/-- Whole windows and windows cut off by the end of the bits: the first hold a 1 unless they are all
zeros, and the others all do when the last bit is 1, since they share it. -/
theorem forall_true_mem_window_iff {l : List Bit} {n : Nat} (hn : 1 ≤ n) :
    (∀ i, i < l.length → true ∈ (l.drop i).take n) ↔
      (∀ i, i + n ≤ l.length → (l.drop i).take n ≠ List.replicate n false) ∧
        ∀ b, l.getLast? = some b → b = true := by
  constructor
  · intro h
    refine ⟨fun i hi hzeros => ?_, fun b hb => ?_⟩
    · have hmem := h i (by omega)
      rw [hzeros] at hmem
      cases List.eq_of_mem_replicate hmem
    · obtain ⟨l, rfl⟩ := List.getLast?_eq_some_iff.mp hb
      have hmem := h l.length (by simp)
      rw [List.drop_left] at hmem
      exact (List.mem_singleton.mp (List.mem_of_mem_take hmem)).symm
  · rintro ⟨hwhole, hlast⟩ i hi
    by_cases hfit : i + n ≤ l.length
    · have hlen : ((l.drop i).take n).length = n := by
        rw [List.length_take, List.length_drop]
        omega
      by_contra hnot
      exact hwhole i hfit (eq_zeros_iff.mpr ⟨hlen, hnot⟩)
    · have hlong : (l.drop i).length ≤ n := by
        rw [List.length_drop]
        omega
      have hne : l ≠ [] := List.ne_nil_of_length_pos (Nat.zero_lt_of_lt hi)
      have htrue : l.getLast? = some true := by
        rw [List.getLast?_eq_some_getLast hne, hlast _ (List.getLast?_eq_some_getLast hne)]
      rw [List.take_of_length_le hlong]
      exact List.mem_of_getLast? (by rw [List.getLast?_drop, if_neg hi.not_ge, htrue])

/-- The last message bit is the lowest bit of the last byte (R122). -/
theorem getLast?_textToBits (m : List Byte) :
    (textToBits m).getLast? = m.getLast?.map (fun v => v.getLsbD 0) := by
  obtain rfl | ⟨m, v, rfl⟩ := List.eq_nil_or_concat' m
  · rfl
  · simp [textToBits_append, byteBits_eq]

/-- Settles O25: a window of the payload is all zeros when its part in the message bits is; the
windows that reach into the marker all share the last message bit, the lowest of the last byte. -/
theorem zeroMarkerEarlyMatchCharacterised : Obligations.ZeroMarkerEarlyMatchCharacterised := by
  intro m
  rw [noEarlyMarker_iff, payload, List.length_replicate]
  have hwindow : ∀ i, i < (textToBits m).length →
      (((textToBits m ++ List.replicate 8 false).drop i).take 8 ≠ List.replicate 8 false ↔
        true ∈ ((textToBits m).drop i).take 8) := fun i hi =>
    (not_congr (window_eq_zeros_iff hi.le)).trans not_not
  rw [forall₂_congr hwindow, forall_true_mem_window_iff (by decide), getLast?_textToBits]
  simp only [Option.map_eq_some_iff, forall_exists_index, and_imp, forall_apply_eq_imp_iff₂]

end Sys2Proof.Machine
end

section
/-! PROOFS. The capacity validator (spec/42_capacity.md): the check as a comparison, and the three
outcomes of `CAP`. -/

namespace Sys2Proof.Machine

/-- R161: the check succeeds when the bits are at most as many as the pixels. -/
theorem fits_iff {n w h : Nat} : fits n w h = true ↔ n ≤ w * h := by
  simp [fits]

/-- The code `CAP` answers with when the dimensions are legal is that of the check. -/
theorem exec_cap_of_dimOK {s : State} (hd : DimOK s) :
    exec .cap s =
      .next (raise (if bitsLenOf s ≤ widthOf s * heightOf s then .ok else .capacityError) s) := by
  rw [exec_of_commandOK (i := .cap) hd, commandBody]
  simp only [fits_iff]

/-- Settles O26: with legal dimensions one lemma for both outcomes of the comparison, without them
the common refusal; each is a `raise`, which writes `RESULT` only. -/
theorem capComparesWithTheCapacity : Obligations.CapComparesWithTheCapacity := by
  refine ⟨by decide, fun s => ⟨fun hd hfit => ?_, fun hd hover => ?_, fun hd => ?_⟩⟩
  · rw [exec_cap_of_dimOK hd, if_pos hfit]
    rfl
  · rw [exec_cap_of_dimOK hd, if_neg hover.not_ge]
    rfl
  · exact exec_of_not_commandOK (i := .cap) hd

end Sys2Proof.Machine
end

section
/-! PROOFS. `EmbedBit` bit by bit and as a number (R172), and the one cell a step of the encoder's
scan writes (R173). -/

namespace Sys2Proof.Machine

/-! ### `EmbedBit` (R172) -/

theorem bitByte_eq (b : Bit) : bitByte b = if b then 1#8 else 0#8 := by
  cases b <;> rfl

theorem getLsbD_zero_embedBit (v : Byte) (b : Bit) : (embedBit v b).getLsbD 0 = b := by
  cases b <;> simp [embedBit, bitByte]

/-- The mask `0xFE` has every bit of a byte but bit 0. -/
theorem getLsbD_mask {k : Nat} (hpos : 1 ≤ k) (hk : k < 8) : (0xFE#8).getLsbD k = true := by
  revert k
  decide

/-- Above bit 0 the byte of a bit is 0. -/
theorem getLsbD_bitByte_of_pos (b : Bit) {k : Nat} (hpos : 1 ≤ k) :
    (bitByte b).getLsbD k = false := by
  have hk : k ≠ 0 := Nat.ne_of_gt hpos
  simp [bitByte, hk]

theorem getLsbD_embedBit_of_pos (v : Byte) (b : Bit) {k : Nat} (hpos : 1 ≤ k) :
    (embedBit v b).getLsbD k = v.getLsbD k := by
  by_cases hk : k < 8
  · rw [embedBit, BitVec.getLsbD_or, BitVec.getLsbD_and, getLsbD_mask hpos hk,
      getLsbD_bitByte_of_pos b hpos, Bool.and_true, Bool.or_false]
  · have hge : 8 ≤ k := Nat.le_of_not_lt hk
    rw [BitVec.getLsbD_of_ge _ _ hge, BitVec.getLsbD_of_ge _ _ hge]

theorem embedBit_eq_self {v : Byte} {b : Bit} (h : v.getLsbD 0 = b) : embedBit v b = v := by
  refine BitVec.eq_of_getLsbD_eq fun k _ => ?_
  obtain rfl | hpos := Nat.eq_zero_or_pos k
  · rw [getLsbD_zero_embedBit, h]
  · exact getLsbD_embedBit_of_pos v b hpos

————————

• [WORK TASK] In the lines above, find the word "hfit" and copy every line it occurs in.

• [ANSWER FOR THIS EXERCISE]
    by_cases hfit : i + n ≤ l.length
      exact hwhole i hfit (eq_zeros_iff.mpr ⟨hlen, hnot⟩)
  refine ⟨by decide, fun s => ⟨fun hd hfit => ?_, fun hd hover => ?_, fun hd => ?_⟩⟩
  · rw [exec_cap_of_dimOK hd, if_pos hfit]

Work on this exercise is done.